#### ASSIGNMENT
Using the entries that follow, give only the number of lines with the word "those" in them.

*** Begin section ***

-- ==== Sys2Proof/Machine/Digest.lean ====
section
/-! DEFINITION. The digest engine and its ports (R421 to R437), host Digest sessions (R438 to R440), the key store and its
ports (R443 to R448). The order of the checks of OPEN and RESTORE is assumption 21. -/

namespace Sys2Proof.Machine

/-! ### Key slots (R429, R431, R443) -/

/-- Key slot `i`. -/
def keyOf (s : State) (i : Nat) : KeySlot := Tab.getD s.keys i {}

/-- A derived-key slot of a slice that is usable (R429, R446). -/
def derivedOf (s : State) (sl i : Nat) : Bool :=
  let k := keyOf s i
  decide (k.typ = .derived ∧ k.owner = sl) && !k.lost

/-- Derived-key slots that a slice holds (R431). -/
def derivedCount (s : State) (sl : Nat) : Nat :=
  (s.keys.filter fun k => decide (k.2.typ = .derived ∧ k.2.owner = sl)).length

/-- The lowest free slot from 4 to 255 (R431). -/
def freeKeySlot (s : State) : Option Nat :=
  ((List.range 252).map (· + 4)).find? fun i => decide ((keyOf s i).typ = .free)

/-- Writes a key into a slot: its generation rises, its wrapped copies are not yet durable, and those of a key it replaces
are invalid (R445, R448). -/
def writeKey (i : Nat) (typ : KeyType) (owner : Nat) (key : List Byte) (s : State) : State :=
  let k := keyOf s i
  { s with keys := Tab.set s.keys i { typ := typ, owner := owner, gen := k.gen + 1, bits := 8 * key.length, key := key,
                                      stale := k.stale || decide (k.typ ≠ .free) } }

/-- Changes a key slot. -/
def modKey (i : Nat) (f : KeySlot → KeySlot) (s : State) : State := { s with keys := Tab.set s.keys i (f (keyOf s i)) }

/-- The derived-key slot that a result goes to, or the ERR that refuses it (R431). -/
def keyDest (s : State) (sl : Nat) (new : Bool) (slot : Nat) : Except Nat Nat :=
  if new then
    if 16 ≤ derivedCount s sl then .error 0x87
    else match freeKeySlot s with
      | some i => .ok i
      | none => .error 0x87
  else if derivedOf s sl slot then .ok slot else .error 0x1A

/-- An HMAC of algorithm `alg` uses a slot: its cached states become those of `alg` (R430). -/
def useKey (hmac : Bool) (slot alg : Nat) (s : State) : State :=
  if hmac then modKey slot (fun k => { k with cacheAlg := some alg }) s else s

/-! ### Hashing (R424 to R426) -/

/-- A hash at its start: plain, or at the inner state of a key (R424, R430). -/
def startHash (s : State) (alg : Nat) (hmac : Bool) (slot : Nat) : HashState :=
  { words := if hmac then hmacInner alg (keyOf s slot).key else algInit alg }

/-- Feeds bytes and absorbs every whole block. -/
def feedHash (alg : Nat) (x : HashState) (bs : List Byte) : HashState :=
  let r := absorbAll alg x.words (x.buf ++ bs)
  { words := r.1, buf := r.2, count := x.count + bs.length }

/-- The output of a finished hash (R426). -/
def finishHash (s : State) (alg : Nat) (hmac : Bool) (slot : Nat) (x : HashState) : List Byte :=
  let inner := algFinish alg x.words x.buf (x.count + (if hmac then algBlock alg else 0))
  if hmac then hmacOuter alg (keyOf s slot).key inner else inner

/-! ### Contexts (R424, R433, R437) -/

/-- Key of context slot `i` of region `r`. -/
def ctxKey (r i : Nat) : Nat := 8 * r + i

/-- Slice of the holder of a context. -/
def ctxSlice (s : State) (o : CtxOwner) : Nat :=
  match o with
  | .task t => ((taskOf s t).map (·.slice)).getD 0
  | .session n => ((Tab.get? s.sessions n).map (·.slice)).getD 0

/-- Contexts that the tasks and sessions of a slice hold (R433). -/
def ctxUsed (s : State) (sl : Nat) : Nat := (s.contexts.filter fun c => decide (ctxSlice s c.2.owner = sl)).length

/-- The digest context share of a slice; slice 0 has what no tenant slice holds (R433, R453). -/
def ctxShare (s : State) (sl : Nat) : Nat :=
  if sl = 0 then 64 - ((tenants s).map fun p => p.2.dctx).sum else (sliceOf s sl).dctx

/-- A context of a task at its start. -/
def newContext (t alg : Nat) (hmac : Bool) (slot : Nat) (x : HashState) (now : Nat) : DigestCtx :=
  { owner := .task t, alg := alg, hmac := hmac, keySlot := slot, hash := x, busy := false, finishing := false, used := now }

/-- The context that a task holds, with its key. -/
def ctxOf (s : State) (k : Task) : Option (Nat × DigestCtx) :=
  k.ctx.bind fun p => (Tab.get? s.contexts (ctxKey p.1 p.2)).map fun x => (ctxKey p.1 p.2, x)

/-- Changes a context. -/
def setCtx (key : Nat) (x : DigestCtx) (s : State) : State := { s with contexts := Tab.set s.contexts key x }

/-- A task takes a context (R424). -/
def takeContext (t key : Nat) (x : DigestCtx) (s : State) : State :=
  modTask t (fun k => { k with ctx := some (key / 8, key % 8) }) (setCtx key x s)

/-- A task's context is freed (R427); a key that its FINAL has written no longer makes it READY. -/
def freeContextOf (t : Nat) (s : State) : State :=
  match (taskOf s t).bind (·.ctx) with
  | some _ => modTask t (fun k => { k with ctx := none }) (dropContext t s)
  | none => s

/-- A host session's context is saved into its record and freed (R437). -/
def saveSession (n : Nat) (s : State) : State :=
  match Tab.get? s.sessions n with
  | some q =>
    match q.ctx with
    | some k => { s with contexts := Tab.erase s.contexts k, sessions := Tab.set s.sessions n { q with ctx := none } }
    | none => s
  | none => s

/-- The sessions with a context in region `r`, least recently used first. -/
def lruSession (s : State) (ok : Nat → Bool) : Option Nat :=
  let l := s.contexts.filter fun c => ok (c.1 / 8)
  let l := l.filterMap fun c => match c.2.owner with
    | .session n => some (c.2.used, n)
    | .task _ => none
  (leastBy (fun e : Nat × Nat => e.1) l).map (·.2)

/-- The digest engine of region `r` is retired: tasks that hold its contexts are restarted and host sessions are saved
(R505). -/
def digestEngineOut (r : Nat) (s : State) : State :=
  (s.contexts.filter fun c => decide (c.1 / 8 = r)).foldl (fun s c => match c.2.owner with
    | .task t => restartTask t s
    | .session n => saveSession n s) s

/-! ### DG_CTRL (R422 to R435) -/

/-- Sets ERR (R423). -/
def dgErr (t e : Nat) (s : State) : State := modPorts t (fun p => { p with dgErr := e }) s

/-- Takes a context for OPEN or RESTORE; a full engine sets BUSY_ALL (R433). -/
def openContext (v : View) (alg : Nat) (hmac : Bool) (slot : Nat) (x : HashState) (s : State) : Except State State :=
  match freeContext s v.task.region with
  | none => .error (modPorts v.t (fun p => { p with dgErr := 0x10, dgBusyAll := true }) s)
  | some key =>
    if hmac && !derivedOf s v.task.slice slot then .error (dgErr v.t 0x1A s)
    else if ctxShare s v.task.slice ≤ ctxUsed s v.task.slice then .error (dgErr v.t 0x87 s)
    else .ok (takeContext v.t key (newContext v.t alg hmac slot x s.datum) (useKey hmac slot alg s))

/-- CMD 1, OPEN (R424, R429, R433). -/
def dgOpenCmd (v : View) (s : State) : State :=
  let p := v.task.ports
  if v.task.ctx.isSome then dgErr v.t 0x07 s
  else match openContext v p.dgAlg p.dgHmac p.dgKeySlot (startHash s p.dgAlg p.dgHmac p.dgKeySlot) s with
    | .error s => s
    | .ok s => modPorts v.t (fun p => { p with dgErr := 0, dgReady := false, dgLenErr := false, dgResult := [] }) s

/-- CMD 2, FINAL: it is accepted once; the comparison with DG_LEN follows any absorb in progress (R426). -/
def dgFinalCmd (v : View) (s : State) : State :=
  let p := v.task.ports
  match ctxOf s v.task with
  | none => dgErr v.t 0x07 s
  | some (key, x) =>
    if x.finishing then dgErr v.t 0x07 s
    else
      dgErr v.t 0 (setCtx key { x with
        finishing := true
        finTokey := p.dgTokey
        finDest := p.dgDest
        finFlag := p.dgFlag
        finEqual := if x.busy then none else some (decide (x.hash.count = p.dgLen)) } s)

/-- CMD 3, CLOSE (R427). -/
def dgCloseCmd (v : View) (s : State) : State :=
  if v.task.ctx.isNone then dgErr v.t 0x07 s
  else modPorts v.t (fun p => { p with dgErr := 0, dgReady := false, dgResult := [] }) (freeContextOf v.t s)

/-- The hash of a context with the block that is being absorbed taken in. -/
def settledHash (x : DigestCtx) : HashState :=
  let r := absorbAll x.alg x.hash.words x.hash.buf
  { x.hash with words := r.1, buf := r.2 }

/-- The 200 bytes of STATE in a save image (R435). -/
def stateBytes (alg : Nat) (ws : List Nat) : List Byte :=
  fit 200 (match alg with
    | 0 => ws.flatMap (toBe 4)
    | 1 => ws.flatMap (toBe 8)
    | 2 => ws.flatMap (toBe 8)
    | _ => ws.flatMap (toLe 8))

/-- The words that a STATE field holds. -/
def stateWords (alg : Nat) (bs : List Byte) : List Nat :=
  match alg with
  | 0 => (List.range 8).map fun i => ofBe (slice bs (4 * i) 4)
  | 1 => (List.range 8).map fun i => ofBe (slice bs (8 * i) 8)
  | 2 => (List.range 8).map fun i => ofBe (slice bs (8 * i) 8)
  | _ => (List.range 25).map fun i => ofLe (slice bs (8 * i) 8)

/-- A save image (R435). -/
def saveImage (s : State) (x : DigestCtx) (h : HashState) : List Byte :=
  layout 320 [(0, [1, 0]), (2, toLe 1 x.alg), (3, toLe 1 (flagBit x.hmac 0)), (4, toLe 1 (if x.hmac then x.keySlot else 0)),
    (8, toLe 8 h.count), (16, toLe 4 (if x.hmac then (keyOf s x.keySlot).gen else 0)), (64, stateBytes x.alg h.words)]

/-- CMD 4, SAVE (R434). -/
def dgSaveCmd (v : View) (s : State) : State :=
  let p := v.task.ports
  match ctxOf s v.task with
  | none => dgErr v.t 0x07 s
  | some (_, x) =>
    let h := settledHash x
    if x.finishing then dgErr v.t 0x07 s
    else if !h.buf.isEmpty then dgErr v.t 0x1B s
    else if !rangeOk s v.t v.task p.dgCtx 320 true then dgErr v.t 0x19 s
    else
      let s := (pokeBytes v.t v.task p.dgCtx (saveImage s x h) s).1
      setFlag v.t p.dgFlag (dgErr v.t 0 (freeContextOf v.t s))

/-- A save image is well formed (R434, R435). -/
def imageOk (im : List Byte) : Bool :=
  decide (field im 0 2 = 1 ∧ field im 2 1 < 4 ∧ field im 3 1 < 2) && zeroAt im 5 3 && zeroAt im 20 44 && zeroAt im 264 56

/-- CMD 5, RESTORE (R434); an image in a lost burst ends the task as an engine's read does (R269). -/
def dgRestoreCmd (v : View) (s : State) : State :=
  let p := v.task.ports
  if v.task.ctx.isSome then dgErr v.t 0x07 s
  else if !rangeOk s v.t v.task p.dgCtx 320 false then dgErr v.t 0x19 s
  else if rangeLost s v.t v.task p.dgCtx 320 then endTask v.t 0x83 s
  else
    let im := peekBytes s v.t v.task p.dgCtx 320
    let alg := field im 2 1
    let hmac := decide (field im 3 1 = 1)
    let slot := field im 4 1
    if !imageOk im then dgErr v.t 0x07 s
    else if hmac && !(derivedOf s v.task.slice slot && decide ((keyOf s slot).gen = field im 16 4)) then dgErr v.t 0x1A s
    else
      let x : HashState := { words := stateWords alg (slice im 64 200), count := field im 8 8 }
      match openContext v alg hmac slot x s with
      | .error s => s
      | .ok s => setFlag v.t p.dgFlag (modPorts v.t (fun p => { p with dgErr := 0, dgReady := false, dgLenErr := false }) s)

*** End section ***
*** Begin section ***

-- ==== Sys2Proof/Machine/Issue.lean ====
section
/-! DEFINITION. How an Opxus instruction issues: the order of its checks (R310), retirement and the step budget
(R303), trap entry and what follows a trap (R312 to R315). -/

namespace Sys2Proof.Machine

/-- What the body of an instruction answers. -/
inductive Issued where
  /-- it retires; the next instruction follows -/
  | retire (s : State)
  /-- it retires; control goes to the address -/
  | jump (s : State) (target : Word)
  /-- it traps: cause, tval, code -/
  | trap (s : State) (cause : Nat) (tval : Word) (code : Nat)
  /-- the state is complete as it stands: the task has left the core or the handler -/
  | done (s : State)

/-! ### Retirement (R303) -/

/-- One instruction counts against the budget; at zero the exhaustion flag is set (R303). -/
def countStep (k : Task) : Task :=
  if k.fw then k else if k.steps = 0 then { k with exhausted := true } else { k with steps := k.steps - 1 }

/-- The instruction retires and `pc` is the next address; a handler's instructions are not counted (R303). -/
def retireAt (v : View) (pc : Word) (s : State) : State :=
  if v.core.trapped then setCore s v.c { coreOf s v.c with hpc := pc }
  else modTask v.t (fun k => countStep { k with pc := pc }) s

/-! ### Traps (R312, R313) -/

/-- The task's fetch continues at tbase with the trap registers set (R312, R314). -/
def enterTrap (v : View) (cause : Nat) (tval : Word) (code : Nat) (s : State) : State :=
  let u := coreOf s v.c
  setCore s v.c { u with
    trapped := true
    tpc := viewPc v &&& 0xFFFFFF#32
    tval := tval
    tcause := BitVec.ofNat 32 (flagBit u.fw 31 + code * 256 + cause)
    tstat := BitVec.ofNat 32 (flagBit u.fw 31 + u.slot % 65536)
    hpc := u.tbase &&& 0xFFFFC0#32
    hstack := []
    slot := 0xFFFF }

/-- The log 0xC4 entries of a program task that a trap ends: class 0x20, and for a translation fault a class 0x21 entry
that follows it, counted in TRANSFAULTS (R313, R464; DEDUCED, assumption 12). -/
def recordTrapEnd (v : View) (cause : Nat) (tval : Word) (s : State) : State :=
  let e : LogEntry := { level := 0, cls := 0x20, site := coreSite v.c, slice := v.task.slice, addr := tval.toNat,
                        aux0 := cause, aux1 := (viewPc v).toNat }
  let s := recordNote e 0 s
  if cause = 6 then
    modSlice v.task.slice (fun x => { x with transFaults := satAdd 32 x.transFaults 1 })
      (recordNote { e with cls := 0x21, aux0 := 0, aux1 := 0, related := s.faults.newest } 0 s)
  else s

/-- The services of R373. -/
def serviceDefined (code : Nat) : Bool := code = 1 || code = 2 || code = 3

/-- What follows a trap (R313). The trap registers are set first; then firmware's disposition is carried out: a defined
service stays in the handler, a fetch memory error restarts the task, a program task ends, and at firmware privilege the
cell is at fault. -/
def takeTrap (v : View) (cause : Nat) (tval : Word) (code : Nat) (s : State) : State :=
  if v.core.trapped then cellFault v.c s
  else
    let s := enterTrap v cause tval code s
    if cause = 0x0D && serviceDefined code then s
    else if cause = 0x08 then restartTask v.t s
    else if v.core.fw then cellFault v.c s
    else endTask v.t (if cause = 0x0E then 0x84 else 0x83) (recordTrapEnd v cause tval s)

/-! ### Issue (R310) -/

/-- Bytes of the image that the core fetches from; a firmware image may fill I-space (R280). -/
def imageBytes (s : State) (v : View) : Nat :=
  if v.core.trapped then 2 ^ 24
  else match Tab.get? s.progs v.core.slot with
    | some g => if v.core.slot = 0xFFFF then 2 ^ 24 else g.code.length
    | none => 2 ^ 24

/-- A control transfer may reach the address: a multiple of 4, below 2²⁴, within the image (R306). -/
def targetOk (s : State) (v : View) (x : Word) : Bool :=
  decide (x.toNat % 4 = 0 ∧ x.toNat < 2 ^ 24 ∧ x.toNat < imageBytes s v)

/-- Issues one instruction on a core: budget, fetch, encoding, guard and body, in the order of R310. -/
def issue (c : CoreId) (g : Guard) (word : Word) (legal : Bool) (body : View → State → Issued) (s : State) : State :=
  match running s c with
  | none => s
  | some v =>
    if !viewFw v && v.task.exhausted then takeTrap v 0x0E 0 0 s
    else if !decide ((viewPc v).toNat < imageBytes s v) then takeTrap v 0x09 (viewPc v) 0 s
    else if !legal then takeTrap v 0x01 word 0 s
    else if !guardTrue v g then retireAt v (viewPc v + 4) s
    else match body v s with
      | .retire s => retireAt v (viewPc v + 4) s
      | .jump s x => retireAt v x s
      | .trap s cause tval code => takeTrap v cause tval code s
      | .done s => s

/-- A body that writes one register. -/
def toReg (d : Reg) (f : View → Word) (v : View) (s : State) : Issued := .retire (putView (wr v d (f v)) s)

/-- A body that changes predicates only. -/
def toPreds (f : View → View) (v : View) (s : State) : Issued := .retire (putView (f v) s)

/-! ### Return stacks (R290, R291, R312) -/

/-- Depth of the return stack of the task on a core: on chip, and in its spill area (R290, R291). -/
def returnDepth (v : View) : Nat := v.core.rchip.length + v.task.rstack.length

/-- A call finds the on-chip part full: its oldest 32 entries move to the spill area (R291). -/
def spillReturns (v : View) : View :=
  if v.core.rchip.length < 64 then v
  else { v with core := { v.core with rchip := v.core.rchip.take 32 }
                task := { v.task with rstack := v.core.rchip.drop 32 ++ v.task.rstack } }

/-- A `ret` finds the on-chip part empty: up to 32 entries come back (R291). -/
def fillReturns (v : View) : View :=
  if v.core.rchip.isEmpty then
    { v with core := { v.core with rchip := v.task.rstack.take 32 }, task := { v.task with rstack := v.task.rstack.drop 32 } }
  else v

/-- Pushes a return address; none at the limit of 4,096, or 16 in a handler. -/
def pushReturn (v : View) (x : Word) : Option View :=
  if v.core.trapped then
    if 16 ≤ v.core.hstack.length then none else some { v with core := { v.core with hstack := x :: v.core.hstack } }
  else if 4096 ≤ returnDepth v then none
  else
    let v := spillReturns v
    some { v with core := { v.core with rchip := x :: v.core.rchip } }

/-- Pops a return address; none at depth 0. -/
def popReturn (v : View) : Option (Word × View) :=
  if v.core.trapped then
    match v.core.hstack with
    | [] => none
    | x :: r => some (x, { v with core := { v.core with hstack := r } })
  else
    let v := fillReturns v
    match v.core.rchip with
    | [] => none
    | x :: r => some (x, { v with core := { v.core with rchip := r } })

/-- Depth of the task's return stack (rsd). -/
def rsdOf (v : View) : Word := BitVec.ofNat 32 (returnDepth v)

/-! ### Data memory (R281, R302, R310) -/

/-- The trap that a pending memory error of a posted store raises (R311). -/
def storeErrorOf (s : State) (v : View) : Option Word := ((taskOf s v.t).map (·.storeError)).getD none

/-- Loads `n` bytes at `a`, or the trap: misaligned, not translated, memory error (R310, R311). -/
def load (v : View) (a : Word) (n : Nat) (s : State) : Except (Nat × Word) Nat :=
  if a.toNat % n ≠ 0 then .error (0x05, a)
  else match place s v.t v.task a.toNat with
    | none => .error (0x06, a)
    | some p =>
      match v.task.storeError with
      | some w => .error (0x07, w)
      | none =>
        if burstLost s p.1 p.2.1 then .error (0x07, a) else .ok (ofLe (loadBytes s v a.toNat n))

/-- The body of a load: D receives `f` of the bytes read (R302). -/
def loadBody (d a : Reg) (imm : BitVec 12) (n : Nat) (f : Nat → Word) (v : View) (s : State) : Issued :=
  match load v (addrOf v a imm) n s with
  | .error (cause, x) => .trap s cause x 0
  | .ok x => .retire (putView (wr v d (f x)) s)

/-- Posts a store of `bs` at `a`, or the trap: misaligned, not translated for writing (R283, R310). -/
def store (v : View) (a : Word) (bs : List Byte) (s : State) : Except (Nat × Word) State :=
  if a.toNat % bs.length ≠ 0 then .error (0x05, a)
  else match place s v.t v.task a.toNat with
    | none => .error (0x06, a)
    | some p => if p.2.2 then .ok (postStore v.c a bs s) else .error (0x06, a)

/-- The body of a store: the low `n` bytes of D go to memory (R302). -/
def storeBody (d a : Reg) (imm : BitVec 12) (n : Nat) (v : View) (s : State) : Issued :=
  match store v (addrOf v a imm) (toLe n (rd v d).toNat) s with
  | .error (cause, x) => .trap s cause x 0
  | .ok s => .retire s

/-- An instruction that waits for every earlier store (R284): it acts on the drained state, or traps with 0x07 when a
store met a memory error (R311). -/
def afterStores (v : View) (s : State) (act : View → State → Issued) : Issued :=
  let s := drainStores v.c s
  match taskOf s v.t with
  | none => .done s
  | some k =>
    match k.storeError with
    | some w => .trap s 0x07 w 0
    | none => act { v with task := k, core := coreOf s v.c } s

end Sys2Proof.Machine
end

*** End section ***

#### ANSWER FOR THIS EXERCISE
2